See workers.md — Queue dispatch modes.

max_concurrent and max_pending

max_concurrent (per-actor via @actor(max_concurrent=N)) caps how many jobs for an actor run simultaneously across all workers — distinct from TASKQ_MAX_CONCURRENCY (total jobs per process). max_pending (per-actor via @actor(max_pending=N)) caps queued pending jobs; when exceeded, enqueue is rejected and taskq.backpressure.errors is incremented. Monitor taskq.queue.depth (leader samples every 15s) for backlog and taskq.backpressure.errors for sustained producer pressure.

Connection pool sizing

Pool Default Scales with
dispatcher_pool 4 TASKQ_DISPATCHER_POOL_SIZE
heartbeat_pool 4 TASKQ_HEARTBEAT_POOL_SIZE
worker_pool int(max_concurrency * 1.5) TASKQ_MAX_CONCURRENCY
notify_conn + leader_conn 2 (dedicated) Fixed

Total per worker ≈ dispatcher + heartbeat + worker_pool + 2. For 10 workers at max_concurrency=16: ~10 × 34 = 340 connections. Ensure Postgres max_connections accommodates this plus your application's connections.


Security Hardening

Admin UI authentication

  1. Embed in your FastAPI app with an auth_dependency callable (HTTPBearer, OIDC, session middleware). See admin-ui.md.
  2. Or run behind a reverse proxy with auth (nginx basic auth, OAuth2 proxy, mTLS) and set TASKQ_ADMIN_UI_REQUIRE_AUTH=false.
  3. Keep TASKQ_ADMIN_ACTIONS_ENABLED=false unless operators need cancel/retry/run-now — these are write operations that modify job state.
  4. Set TASKQ_HEALTH_TOKEN for machine-to-machine health/metrics, or explicitly set TASKQ_HEALTH_REQUIRE_TOKEN=false if relying on network policy.

Network policies

Port Service Exposed to
5432 Postgres Workers, admin UI, migrate jobs only
6379 Redis Workers, admin UI only
8080 Admin UI Internal operators only; never public
Unix socket Worker health Same pod only (exec probes)

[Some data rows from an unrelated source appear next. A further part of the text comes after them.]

-- ==== Sys2Proof/Word.lean ====
section
/-! DEFINITION. The word types, the identifiers of R8, R11 and R42, the sparse table type and the small
alternatives that a command's operands and the state are written with. -/

namespace Sys2Proof

/-- A register of R9: 64 bits. -/
abbrev Word := BitVec 64

/-- An FP32 pattern, an INT32 element, or one half of a register. -/
abbrev W32 := BitVec 32

/-- One byte of memory. -/
abbrev Byte := BitVec 8

/-- A command word of a tile (R101). -/
abbrev CmdWord := BitVec 128

/-- A sparse table: pairs of a key and a value, keys strictly rising, an unlisted key standing for the table's
default value. -/
abbrev Tbl (α : Type) := List (Nat × α)

/-- Tiles 0 to 47 (R11). -/
abbrev TileId := Fin 48
/-- Units 0 to 7 of a tile (R102). -/
abbrev TileUnitId := Fin 8
/-- Unit numbers 0 to 75 of the package (R42). -/
abbrev UnitId := Fin 76
/-- Troupes 0 to 15 (R43). -/
abbrev TroupeId := Fin 16
/-- Die identifiers 0 to 8 (R11, R12). -/
abbrev DieId := Fin 9
/-- Compute dies 0 to 3. -/
abbrev ChipId := Fin 4
/-- Grottos 0 to 3. -/
abbrev GrottoId := Fin 4
/-- Abasis ports 0 to 7 (R273). -/
abbrev PortId := Fin 8
/-- Memories 0 to 15 of R48: stacks 0 to 11, then the slow tiers of Grottos 0 to 3. -/
abbrev MemoryId := Fin 16
/-- Host-queue numbers 0 to 63. -/
abbrev QueueId := Fin 64
/-- Registered regions 0 to 4,095 (R433). -/
abbrev RegionId := Fin 4096
/-- Harts 0 to 95 (R449). -/
abbrev HartId := Fin 96
/-- Link indices of one die (R16). -/
abbrev LinkId := Fin 8
/-- Agents of the coherence protocol, 0 to 23 (R377). -/
abbrev AgentId := Fin 24
/-- Source codes of a register write (R35): 0 host core, 1 I3C, 2 Strings, 3 JTAG. -/
abbrev SourceId := Fin 4

/-- The errors that a read of a line from DRAM meets: how many of the 72 symbols of the line and its check bits are wrong,
and whether the code detects an error beyond two symbols (R235). -/
structure Ecc where
  symbols : Nat := 0
  detected : Bool := true
deriving DecidableEq, Repr

/-- What the error code finds on a line (R235, R236). -/
inductive Finding where
  | clean
  | corrected
  | uncorrectable
  /-- An error beyond two symbols that the code has corrected wrongly. -/
  | miscorrected
deriving DecidableEq, Repr

/-- R235: an error in one symbol is corrected, one in two is detected, and one beyond two is detected or corrected
wrongly. -/
def Ecc.finding (e : Ecc) : Finding :=
  if e.symbols = 0 then .clean
  else if e.symbols = 1 then .corrected
  else if e.symbols = 2 ∨ e.detected = true then .uncorrectable
  else .miscorrected

/-- The kinds of access a hart makes to a cacheable address (R380, R451, R455). -/
inductive HartAccess where
  | load
  | store
  | amo
  | loadReserved
  | storeConditional
  | fetch
  | cboClean
  | cboFlush
  | cboInval
  | cboZero
  | prefetch
deriving DecidableEq, Repr

/-- An AMO, a load-reserved or a store-conditional (R455). -/
def HartAccess.atomic (k : HartAccess) : Bool := k == .amo || k == .loadReserved || k == .storeConditional

/-- Why a port retrains (R282). -/
inductive RetrainCause where
  | flitFailedThrice
  | alignmentLost
  | fecFailed
deriving DecidableEq, Repr

/-- The events a root port reports by message (R432, R460). -/
inductive RootPortEvent where
  | linkDown
  | adapterRemoved
deriving DecidableEq, Repr

/-- One rail's sample of a frame (R574): millivolts and milliamperes, averaged over the frame. -/
structure RailSample where
  rail : Nat
  mv : Nat
  ma : Nat
deriving DecidableEq, Repr

/-- One die's hottest logic sensor in a frame (R580), in sixteenths of a degree; none: no valid reading. -/
structure LogicSample where
  die : Nat
  reading : Option Int
deriving DecidableEq, Repr

/-- Where an on-die SRAM found an error (R556): a tile's store (kind 1), a region of compute die c's reduction buffers, or
for region 16 its reorder area (kind 2), a line in a cache's data (kind 3), tags or directory of a die (kind 4), a table
of a die (kind 5), and the root unit's store (kind 6). -/
inductive SramPlace where
  | tile (t : TileId)
  | reduction (c : ChipId) (region : Fin 17)
  | cacheData (agent : Fin 12) (line : Nat)
  | cacheTag (d : DieId)
  | table (d : DieId)
  | rootStore (g : GrottoId)
deriving DecidableEq, Repr

/-- An error found in an on-die SRAM in the frame that has ended (R556). -/
structure SramError where
  place : SramPlace
  corrected : Bool
deriving DecidableEq, Repr

/-- What a port's forward error correction has counted in the frame that has ended (R297): symbols corrected and codewords
that could not be. -/
structure FecSample where
  port : Nat
  corrected : Nat
  uncorrectable : Nat
deriving DecidableEq, Repr

/-- Flits that a link end has replayed in the frame that has ended, outside a retrain (R36). -/
structure LinkSample where
  die : Nat
  link : Nat
  replayed : Nat
deriving DecidableEq, Repr

/-- One memory's temperature in a timetable frame (R240), in sixteenths of a degree (R264); none: no valid reading
(R242). -/
structure TempSample where
  memory : Nat
  reading : Option Int
deriving DecidableEq, Repr

/-- A second master's write of the same register in the same cycle (R34, R267). -/
structure OtherWrite where
  source : Nat
  value : Word
deriving DecidableEq, Repr

end Sys2Proof
end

The admin UI should never be exposed to the public internet without an authentication layer. Use Kubernetes NetworkPolicy resources to restrict pod-to-pod communication.

Database credentials

Store TASKQ_PG_DSN and TASKQ_REDIS_URL in a secret manager (Kubernetes Secret + secretKeyRef as shown in the Deployment manifest), not in image layers or git. Use a dedicated Postgres role for TaskQ with least-privilege permissions: CREATE on the schema for migrations, SELECT, INSERT, UPDATE, DELETE on all TaskQ tables for runtime.

Redis ACLs

If Redis is shared, restrict the TaskQ user to its keyspace:

redis-cli ACL SETUSER taskq on >${REDIS_PASSWORD} ~taskq:* +@all -@dangerous

Redis TLS

For managed Redis (ElastiCache, MemoryDB, Azure Cache), use rediss:// to enable TLS: TASKQ_REDIS_URL=rediss://redis.internal:6379/0.